▶ INSTRUCTIONS FOR THE TASK:
Check each line of the material below, and copy it if it holds the string "saturates".

▶ RECORDS SUPPLIED:
^^^^^^^^

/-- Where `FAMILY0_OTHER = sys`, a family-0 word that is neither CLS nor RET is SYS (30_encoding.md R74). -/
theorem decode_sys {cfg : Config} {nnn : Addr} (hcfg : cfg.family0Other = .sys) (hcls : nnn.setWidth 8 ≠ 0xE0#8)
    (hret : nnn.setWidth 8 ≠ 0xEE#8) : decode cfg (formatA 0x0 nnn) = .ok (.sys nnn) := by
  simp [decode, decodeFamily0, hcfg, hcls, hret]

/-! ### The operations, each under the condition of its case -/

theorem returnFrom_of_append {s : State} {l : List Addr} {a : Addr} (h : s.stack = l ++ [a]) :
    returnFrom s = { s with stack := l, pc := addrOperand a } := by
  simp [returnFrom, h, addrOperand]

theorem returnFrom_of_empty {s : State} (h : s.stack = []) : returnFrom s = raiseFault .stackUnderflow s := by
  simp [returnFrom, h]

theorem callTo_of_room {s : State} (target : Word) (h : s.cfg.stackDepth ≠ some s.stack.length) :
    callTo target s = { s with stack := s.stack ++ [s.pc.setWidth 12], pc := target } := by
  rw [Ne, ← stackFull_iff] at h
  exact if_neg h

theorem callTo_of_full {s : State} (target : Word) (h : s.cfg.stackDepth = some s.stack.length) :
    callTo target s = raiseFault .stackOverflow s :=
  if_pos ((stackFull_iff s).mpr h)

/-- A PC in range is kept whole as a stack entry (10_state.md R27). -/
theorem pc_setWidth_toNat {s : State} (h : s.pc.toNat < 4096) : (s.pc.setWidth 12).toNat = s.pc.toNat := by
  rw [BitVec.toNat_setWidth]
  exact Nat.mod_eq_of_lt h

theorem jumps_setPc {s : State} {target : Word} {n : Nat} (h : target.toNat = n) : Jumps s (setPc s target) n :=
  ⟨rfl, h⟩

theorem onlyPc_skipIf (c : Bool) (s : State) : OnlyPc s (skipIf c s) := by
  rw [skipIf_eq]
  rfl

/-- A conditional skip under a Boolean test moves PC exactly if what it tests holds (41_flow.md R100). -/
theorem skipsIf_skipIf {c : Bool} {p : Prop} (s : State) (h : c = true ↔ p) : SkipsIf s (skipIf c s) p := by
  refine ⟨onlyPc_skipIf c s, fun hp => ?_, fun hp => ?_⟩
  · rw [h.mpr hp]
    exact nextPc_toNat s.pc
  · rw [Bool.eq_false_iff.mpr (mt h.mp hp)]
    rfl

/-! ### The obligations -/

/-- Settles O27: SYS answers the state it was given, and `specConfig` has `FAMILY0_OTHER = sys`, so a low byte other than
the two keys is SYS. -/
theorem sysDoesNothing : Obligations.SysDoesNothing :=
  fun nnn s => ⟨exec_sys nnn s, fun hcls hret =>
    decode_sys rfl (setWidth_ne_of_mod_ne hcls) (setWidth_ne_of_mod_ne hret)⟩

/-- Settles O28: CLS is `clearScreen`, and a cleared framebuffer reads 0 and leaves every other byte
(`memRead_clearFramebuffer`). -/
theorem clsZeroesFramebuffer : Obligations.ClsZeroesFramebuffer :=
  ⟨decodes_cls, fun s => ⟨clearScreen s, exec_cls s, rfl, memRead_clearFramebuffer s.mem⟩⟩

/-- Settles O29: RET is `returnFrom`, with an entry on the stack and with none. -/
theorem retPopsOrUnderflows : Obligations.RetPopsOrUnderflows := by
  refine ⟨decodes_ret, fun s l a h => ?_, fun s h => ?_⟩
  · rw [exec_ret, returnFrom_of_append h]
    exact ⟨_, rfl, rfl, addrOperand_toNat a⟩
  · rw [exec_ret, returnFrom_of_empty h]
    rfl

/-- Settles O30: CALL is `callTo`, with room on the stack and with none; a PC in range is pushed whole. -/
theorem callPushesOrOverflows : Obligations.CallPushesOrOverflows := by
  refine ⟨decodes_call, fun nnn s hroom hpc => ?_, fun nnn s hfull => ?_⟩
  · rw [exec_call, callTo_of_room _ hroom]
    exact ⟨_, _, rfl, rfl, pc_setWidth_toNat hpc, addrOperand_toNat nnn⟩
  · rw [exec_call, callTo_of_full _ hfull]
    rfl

^^^^^^^^

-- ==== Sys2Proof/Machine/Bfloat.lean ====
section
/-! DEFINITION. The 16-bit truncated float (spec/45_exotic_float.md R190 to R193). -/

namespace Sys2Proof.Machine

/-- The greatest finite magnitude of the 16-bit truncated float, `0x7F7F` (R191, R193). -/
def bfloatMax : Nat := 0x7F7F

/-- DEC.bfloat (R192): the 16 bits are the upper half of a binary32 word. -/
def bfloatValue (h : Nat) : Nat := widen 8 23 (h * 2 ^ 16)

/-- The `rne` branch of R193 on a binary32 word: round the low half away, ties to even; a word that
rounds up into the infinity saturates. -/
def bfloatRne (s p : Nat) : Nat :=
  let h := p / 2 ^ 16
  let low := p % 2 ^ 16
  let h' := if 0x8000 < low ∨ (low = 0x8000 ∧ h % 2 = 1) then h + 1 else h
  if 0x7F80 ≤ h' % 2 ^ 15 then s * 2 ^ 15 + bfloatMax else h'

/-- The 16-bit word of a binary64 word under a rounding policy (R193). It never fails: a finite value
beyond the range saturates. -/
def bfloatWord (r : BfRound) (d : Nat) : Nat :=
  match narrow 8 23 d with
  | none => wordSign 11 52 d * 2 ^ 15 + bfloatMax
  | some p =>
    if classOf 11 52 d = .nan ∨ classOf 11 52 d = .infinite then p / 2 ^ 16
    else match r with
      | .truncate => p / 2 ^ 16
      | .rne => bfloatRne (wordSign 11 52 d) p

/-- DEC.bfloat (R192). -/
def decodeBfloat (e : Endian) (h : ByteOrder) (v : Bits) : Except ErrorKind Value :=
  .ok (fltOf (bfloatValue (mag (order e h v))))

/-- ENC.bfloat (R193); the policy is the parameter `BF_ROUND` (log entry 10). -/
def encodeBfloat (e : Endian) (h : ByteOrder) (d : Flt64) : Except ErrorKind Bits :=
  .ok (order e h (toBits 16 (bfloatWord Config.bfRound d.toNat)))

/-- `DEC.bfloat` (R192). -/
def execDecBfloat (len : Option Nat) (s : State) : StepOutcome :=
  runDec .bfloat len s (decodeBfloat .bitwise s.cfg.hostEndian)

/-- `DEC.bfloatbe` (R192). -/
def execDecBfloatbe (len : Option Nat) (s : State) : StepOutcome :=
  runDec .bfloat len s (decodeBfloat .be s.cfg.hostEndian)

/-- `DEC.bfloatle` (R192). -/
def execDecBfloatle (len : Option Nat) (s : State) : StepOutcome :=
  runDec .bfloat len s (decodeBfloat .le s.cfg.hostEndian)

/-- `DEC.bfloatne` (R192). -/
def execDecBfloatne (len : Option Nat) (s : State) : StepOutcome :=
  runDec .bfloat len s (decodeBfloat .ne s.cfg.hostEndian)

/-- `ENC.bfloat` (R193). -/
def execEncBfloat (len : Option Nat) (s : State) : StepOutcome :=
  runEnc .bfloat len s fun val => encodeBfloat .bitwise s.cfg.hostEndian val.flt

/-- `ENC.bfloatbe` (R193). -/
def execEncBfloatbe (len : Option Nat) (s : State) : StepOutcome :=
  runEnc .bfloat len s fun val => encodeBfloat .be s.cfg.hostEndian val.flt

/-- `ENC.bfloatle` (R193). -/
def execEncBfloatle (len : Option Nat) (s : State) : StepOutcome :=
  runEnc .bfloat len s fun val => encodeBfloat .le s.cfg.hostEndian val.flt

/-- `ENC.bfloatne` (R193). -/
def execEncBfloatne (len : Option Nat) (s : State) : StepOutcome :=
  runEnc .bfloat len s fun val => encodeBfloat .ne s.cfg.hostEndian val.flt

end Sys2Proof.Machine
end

^^^^^^^^

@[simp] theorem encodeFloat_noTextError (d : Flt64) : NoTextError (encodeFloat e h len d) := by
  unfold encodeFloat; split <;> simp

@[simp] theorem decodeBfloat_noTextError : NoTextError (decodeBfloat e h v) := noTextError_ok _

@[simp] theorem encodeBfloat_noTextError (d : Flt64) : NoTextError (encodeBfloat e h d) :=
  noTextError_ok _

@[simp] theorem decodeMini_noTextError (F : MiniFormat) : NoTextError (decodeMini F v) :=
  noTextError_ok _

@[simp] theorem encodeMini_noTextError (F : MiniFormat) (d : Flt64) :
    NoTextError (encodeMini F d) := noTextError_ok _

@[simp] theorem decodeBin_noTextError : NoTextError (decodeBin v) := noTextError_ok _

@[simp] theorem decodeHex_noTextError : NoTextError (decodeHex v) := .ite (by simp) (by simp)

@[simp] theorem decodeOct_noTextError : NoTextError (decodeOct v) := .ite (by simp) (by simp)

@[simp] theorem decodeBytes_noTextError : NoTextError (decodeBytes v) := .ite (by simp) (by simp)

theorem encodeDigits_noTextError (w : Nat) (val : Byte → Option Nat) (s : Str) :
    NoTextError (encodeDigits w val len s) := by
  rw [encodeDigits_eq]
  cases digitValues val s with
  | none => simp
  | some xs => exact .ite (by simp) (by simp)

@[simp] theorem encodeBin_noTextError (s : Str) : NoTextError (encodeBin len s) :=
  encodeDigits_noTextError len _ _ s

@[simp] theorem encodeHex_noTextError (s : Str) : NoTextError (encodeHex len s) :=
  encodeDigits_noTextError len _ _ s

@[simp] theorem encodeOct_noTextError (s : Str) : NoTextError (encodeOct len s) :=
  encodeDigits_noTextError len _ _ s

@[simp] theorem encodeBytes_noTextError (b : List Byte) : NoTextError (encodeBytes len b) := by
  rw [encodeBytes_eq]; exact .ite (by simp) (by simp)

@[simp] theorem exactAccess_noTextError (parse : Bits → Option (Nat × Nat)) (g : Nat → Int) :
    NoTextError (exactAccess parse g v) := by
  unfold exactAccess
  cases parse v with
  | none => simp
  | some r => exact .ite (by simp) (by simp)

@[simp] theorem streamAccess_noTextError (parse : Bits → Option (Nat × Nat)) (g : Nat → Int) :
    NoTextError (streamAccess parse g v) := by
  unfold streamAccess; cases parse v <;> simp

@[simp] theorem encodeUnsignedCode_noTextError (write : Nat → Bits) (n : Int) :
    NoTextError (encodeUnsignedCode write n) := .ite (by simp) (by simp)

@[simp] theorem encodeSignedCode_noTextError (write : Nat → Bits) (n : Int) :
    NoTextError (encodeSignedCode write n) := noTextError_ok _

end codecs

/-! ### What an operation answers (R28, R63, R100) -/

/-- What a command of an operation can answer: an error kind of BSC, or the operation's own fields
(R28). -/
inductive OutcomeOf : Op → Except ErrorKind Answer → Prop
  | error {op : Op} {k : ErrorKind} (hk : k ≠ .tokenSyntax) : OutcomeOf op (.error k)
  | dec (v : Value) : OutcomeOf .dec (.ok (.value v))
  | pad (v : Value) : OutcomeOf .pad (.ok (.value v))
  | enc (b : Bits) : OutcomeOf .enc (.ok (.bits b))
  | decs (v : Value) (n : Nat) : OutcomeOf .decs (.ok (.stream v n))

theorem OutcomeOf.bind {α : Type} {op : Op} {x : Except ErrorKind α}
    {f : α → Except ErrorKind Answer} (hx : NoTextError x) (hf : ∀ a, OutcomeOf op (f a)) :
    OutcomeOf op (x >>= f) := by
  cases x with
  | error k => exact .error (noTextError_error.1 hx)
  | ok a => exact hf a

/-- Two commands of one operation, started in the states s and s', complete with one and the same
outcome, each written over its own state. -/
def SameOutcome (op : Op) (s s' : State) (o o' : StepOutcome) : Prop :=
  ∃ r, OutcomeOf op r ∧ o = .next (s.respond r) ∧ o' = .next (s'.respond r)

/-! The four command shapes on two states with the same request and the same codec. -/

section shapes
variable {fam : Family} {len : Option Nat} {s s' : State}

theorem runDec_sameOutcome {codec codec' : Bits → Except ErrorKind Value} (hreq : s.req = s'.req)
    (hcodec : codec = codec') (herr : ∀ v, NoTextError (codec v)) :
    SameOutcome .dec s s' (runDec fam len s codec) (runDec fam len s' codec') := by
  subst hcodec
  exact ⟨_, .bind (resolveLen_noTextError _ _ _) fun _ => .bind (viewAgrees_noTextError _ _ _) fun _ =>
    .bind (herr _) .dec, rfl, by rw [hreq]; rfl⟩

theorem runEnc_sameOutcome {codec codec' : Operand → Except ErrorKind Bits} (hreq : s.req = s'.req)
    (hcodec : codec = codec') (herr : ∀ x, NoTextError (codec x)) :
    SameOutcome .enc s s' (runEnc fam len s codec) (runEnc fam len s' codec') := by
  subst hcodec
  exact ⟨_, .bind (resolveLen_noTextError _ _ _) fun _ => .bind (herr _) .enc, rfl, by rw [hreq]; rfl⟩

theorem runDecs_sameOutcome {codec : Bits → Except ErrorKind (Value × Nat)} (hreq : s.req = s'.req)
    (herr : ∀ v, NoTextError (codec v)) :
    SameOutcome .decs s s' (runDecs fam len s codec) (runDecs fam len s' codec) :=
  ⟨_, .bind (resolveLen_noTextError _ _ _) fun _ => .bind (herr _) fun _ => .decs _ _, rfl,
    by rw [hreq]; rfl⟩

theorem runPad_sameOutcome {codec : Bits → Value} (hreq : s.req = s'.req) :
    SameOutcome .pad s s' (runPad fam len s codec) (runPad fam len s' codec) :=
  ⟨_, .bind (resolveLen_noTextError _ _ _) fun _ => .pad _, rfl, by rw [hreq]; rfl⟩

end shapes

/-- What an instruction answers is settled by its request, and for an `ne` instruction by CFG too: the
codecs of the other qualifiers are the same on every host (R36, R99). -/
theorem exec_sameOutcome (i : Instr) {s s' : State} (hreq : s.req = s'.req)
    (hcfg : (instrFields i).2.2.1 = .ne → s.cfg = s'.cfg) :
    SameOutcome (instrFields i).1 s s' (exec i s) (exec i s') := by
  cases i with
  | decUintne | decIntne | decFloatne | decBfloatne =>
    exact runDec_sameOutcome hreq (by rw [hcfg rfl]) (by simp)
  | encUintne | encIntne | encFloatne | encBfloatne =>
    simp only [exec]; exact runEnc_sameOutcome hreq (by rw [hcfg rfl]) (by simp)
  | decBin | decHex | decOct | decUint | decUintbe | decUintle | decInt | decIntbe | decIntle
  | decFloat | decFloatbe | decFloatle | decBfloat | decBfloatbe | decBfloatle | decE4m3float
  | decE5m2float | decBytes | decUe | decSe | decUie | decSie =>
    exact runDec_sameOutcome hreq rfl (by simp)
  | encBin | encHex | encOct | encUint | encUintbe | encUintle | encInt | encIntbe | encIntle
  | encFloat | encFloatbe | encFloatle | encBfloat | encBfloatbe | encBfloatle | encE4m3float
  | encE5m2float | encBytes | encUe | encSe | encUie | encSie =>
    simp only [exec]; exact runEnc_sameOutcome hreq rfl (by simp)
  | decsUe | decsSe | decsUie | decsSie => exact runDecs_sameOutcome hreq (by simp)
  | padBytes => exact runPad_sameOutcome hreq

^^^^^^^^

▶ WORKED SOLUTION:
rounds up into the infinity saturates. -/
beyond the range saturates. -/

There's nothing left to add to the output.